It should not be surprising that testing and being tested are taking place in such abundance in this pandemic time of crisis. As a medical crisis, testing is vital for health care at the individual level and for public health at the social level. And it is entirely understandable that individuals, organizations, and institutions will be tested in a moment of political and social crisis. Taking the conjuncture of these two major types of tests as its background, this essay analyzes the similarities and differences between the different kinds of tests in order to understand their entanglements in the crisis. In the process, we shall see a great diversity of tests operating in multiple registers, themselves not clearly demarcated, often combining and sometimes conflating, for example, scientific and public discourse.
To do so, I will open by identifying three aspects of testing, drawn from the sociology of testing. First, tests are frequently proxies (or projections) that stand for something. Second, a test is a critical moment that stands out — whether because it is a moment deliberately separated out or because it is a puzzling or troublesome “situation” that disrupts the flow of social life. Third, when someone or something is put to the test, of interest is whether it stands up to the challenge.
These insights from Part 2 serve as the building blocks for addressing three major issues — representation, selection, and accountability — regarding testing in the time of the coronavirus crisis. Although the three aspects of testing are analytically distinguishable, they do not map exactly to the three issues. Thus, Part 3 explores the role of tests, models, and other projections in representing the coronavirus. In examining what is selected as standing out by the test results, Part 4 distinguishes individual, statistical, and algorithmic modes of selection in the pandemic. Part 5 analyzes similarities and differences between stress tests and test under stress to study the difficulties of public accountability.
This essay will not survey developments in the sociology of testing from Pinch’s 1993 paper6 to the present.7 Instead, it offers my immediate impressions of problems, processes, and practices related to testing and being tested that are taking place while events are still unfolding. That immediacy presents drawbacks but also opportunities. The danger, of course, is that these observations and reflections will soon appear dated. Will my insights pass the test of time? But here we are already in the realm of the sociology of testing — by which test and according to what time? There are many such tests and times.
2 Standing For, Standing Out, and Standing Up
Tests come in many forms, shapes, and sizes.8 They can be, for example, as a trial, a tryout, or a try-on (Formilan & Stark, 2020). There are blood tests and breath tests; tests of identity and tests of paternity; there are audits, but also auditions; wargames to prepare for battle, SATs to see if you have aptitude, and Rorschach tests to assess if you are paranoid. There are Turing tests to see if you are a computer and Captcha tests to see if you are a human. Tests of faith are at least as old as Abraham and Job. My point of departure for analyzing testing and being tested in the time of the pandemic starts with three basic insights from the sociology of testing.

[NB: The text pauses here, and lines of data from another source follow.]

-- ==== Sys2Proof/Machine/Stab.lean ====
section
/-! DEFINITION. The gyro port (R86 to R89, R212) and the stabiliser (R90 to R103): a sample event, the frame mark's stages 1
to 6, the commands and the reset (R107). -/

namespace Sys2Proof.Machine

/-! ### The port -/

/-- The sample period in time units (R87). -/
def PortSetup.period (p : PortSetup) : Nat := if p.sampleRate = 2000 then refclk 13500 else refclk 27000

/-- How long GSEL is low: 56 clock periods and one more for the select margins, in the clock's unit of an eighth of a REFCLK
count, rounded up (R87, log entry 43). -/
def PortSetup.transactionTime (p : PortSetup) : Nat := (57 * refclk 27000 + p.clockKHz - 1) / p.clockKHz

/-- When the running transaction began: at the expiry one sample period before the next (R87). -/
def GyroPort.transactionStart (g : GyroPort) : Nat :=
  match g.timer with
  | some t => t - g.setup.period
  | none => 0

/-- When the running transaction ends and GSEL goes high (R87, log entry 43). -/
def GyroPort.transactionEnd (g : GyroPort) : Nat := g.transactionStart + g.setup.transactionTime

/-- How many whole half clock periods of the running transaction are over: the first edge of the first clock period comes at
1, and an edge at each of the 111 after it (R87). -/
def GyroPort.halvesOver (g : GyroPort) (now : Nat) : Nat :=
  (now - g.transactionStart) * g.setup.clockKHz / refclk 13500

/-- Which of a clock period's two edges is the sampling edge, 1 or 2; the port changes GDO on the other (R87). -/
def PortSetup.samplingEdge (p : PortSetup) : Nat :=
  match p.phase with
  | .leading => 1
  | .trailing => 2

/-- The level GSEL is driven at: low while a transaction runs (R87). -/
def GyroPort.gsel (g : GyroPort) : Bool := !g.transaction

/-- The level GCLK rests at: that of IDLE LOW while UNCONFIGURED (R87). -/
def GyroPort.clockIdle (g : GyroPort) : Bool :=
  g.state != .unconfigured && g.setup.polarity == .idleHigh

/-- The level GCLK is driven at: away from its idle level from the first edge of each of a transaction's 56 clock periods to
the second (R87). -/
def GyroPort.gclk (g : GyroPort) (now : Nat) : Bool :=
  g.clockIdle != (g.transaction && min (g.halvesOver now) 112 % 2 == 1)

/-- What a transaction sends on GDO, a bit for each clock period: the command byte, most significant bit first, and a low level
while six bytes are read (R87). -/
def PortSetup.commandBits (p : PortSetup) : List Bool :=
  ((List.range 8).map fun i => p.command.getLsbD (7 - i)) ++ List.replicate 48 false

1) A test is frequently a proxy that stands for something.
A test is a critical moment, meaningful because it claims to stand for something (Marres & Stark, 2020, p. 437). The Scholastic Aptitude Test (SAT) purports to be a meaningful guide predicting a given student’s performance in college or university. In place of admitting students and waiting to see how they actually perform in their first college courses (which would itself, as a probationary period, be a kind of trial, albeit quite expensive), a college requires students to take a multiple-choice test lasting a couple of hours. These claims are contestable and, in fact, are contested (Cooper, 2018; and for an excellent general discussion, Carson, 2007). Similarly, does a driving test predict safe practices behind the wheel? Can a multiple-choice exam and a 20 to 30 minute road test represent or stand for good driving on actual road conditions? As soon as one starts to think about how to test the test, one is in the territory of the sociology of testing. Sure, take a random sample (a part that stands for the whole) of people who apply for a driver’s licence. Test them all and then give all of them a license to drive regardless of whether they passed or failed the driving test. Wait three years and see whether passing/failing stood for accident records. No way, say insurance companies, parents, and the proverbial little old ladies at crosswalks.

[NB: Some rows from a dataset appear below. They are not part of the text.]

/-- The frame being sent leaves the transmitter; a current DEMAND opens its reply window, at the end of its last stop bit (R47,
R54). -/
def completeFrame (f : TxFrame) (s : State) : State :=
  { s with lens := { s.lens with
    sending := none
    window := if isDemand f && f.live && s.lens.link.up then some { opens := f.stop s, closes := f.stop s + twoMs }
      else s.lens.window } }

/-- The frame being sent is cancelled (R48): retried once; the cancellation of its retry gives it up with LINK_COLLISION. A
frame whose cycle or request is over, or that a newer frame already waits behind, is not retried (log entry 14). -/
def cancelFrame (f : TxFrame) (s : State) : State :=
  let s := stopDriving s
  if f.cancels ≠ 0 then raiseEvent (.linkCollision f.kind) s
  else if !f.live || s.lens.waiting.isSome then s
  else joinTransmitter { f with cancels := 1 } s

/-! ### Cycles (R53, R56) -/

/-- The previous cycle of a frame mark is settled (R56). -/
def settleCycle (s : State) : State :=
  if !s.lens.link.up then s
  else if s.lens.window.isSome then missCycle s
  else if (s.lens.waiting.map isDemand).getD false then missCycle s
  else match s.lens.sending with
    | some f => if isDemand f && f.live
        then missCycle { s with lens := { s.lens with sending := some f.over } } else s
    | none => s

/-- A shift demand clamped to ± the shift range (R53). -/
def clampShift (range : Nat) (v : Int) : Int := clampInt (-(range : Int)) range v

/-- The DEMAND of a cycle (R53, R211). -/
def demandFrame (c : Correction) (s : State) : TxFrame :=
  let i := s.lens.identity
  let ranges := shiftRanges i
  let enable := c.enable && (ranges.1 != 0 || ranges.2 != 0)
  let sx := if ranges.1 = 0 ∧ ranges.2 = 0 then 0 else clampShift ranges.1 c.demandX
  let sy := if ranges.1 = 0 ∧ ranges.2 = 0 then 0 else clampShift ranges.2 c.demandY
  { kind := .demand, cancels := 0, live := true
    bytes := composeFrame 0x10
      (leNat 2 (clampAxis i .zoom s.axis.zoom.demand) ++ leNat 2 (clampAxis i .focus s.axis.focus.demand)
        ++ leNat 2 (clampAxis i .iris s.axis.iris.demand) ++ leInt 2 sx ++ leInt 2 sy ++ [flagByte enable]) }

/-- A cycle opens while the link is ONLINE or DEGRADED: its DEMAND joins the transmitter (R53). -/
def openCycle (c : Correction) (s : State) : State :=
  if s.lens.link.up then joinTransmitter (demandFrame c s) s else s

/-! ### Commands (R59) -/

/-- LENS LINK naming enable, or an action that names none of the three (R59). -/
def lensEnable (r : CommandRecord) (s : State) : State × Completion :=
  if r.linkActionNone then refuses .refusedRange s
  else if s.lens.link = .absent then
    completes .done (raiseLensState false (enterSeeking { s with lens := { s.lens with enable := true } }))
  else completes .done s

/-- LENS LINK naming disable (R59). -/
def lensDisable (_r : CommandRecord) (s : State) : State × Completion :=
  if s.lens.link = .absent then completes .done s else
  let s := stopDriving s
  let was := s.lens.link
  let s := raiseLensState false (enterAbsent { s with lens := { s.lens with enable := false } })
  completes .done (if was.up then linkLoss s else s)

/-- LENS LINK naming re-seek (R59). -/
def lensReSeek (_r : CommandRecord) (s : State) : State × Completion :=
  let was := s.lens.link
  if was = .absent then refuses .refusedState s
  else if was.up then completes .done (linkLoss (raiseLensState false (enterSeeking s)))
  else completes .done (enterSeeking s)

/-- RESET JOB LENS and the part of RESET JOB PART (R63, R85). -/
def resetLens (s : State) : State :=
  let s := stopDriving s
  let was := s.lens.link
  let s := resetEngines (resetAxes s)
  let s := { s with lens := { s.lens with
    identity := none, provisional := none, position := none, waiting := none, window := none, miss := 0
    enable := s.straps.lensEn } }
  let s := if s.straps.lensEn then enterSeeking s else enterAbsent s
  let s := if s.lens.link != was then raiseLensState false s else s
  if was.up then linkLoss s else s

end Sys2Proof.Machine
end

Sociologists of testing refer to this representational aspect when they point to a test as a proxy. In the canonical paper on the subject, Trevor Pinch (1993, pp. 28–29) writes:
Testing always proceeds by a process of projection. If a scale model of a Boeing 747 airfoil performs satisfactorily in a wind tunnel, we can project that the wing will perform satisfactorily in actual flight. If a microphone works now, we can project that it will work later when being held by Mick Jagger.
Pinch emphasizes that this act of projection crucially depends on establishing a similarity relationship. In a careful and exceptionally clever study of what it means for a test to be representative of the real world, John Downer (2007) offers a detailed, if sometimes gruesome, account of how the US Federal Aviation Administration (FAA) tested new turbojet engine design by launching chickens into engine prototypes securely mounted on outdoor stands. In studying the difficulties of achieving the similarity relationship, Downer documents how the FAA tried all sorts of variations of “birdstrikes” — unplucked, frozen, or rubber chickens; varying by size and weight; volleys launching smaller numbers of larger birds vs larger numbers of smaller birds; speed and angle of launch, and so on. Downer is especially attentive to how the FAA attempted to balance realism and reproducibility. Test designs that more closely resembled real world conditions were changed in favor of more controllable conditions with the latter gaining more importance as the object of testing came to be defined more in terms of comparability. Although still important that the tests be “realistic,” what was being tested was the performance of new engines versus old ones:
When evaluating a new design, rather than approaching it ad novum, and asking, “How reliable will this engine be?”, they ask, “How is this engine different from its predecessors?” Then they will ask, “Will these differences make it more or less reliable than its predecessors?”" (Downer, 2007, p. 20).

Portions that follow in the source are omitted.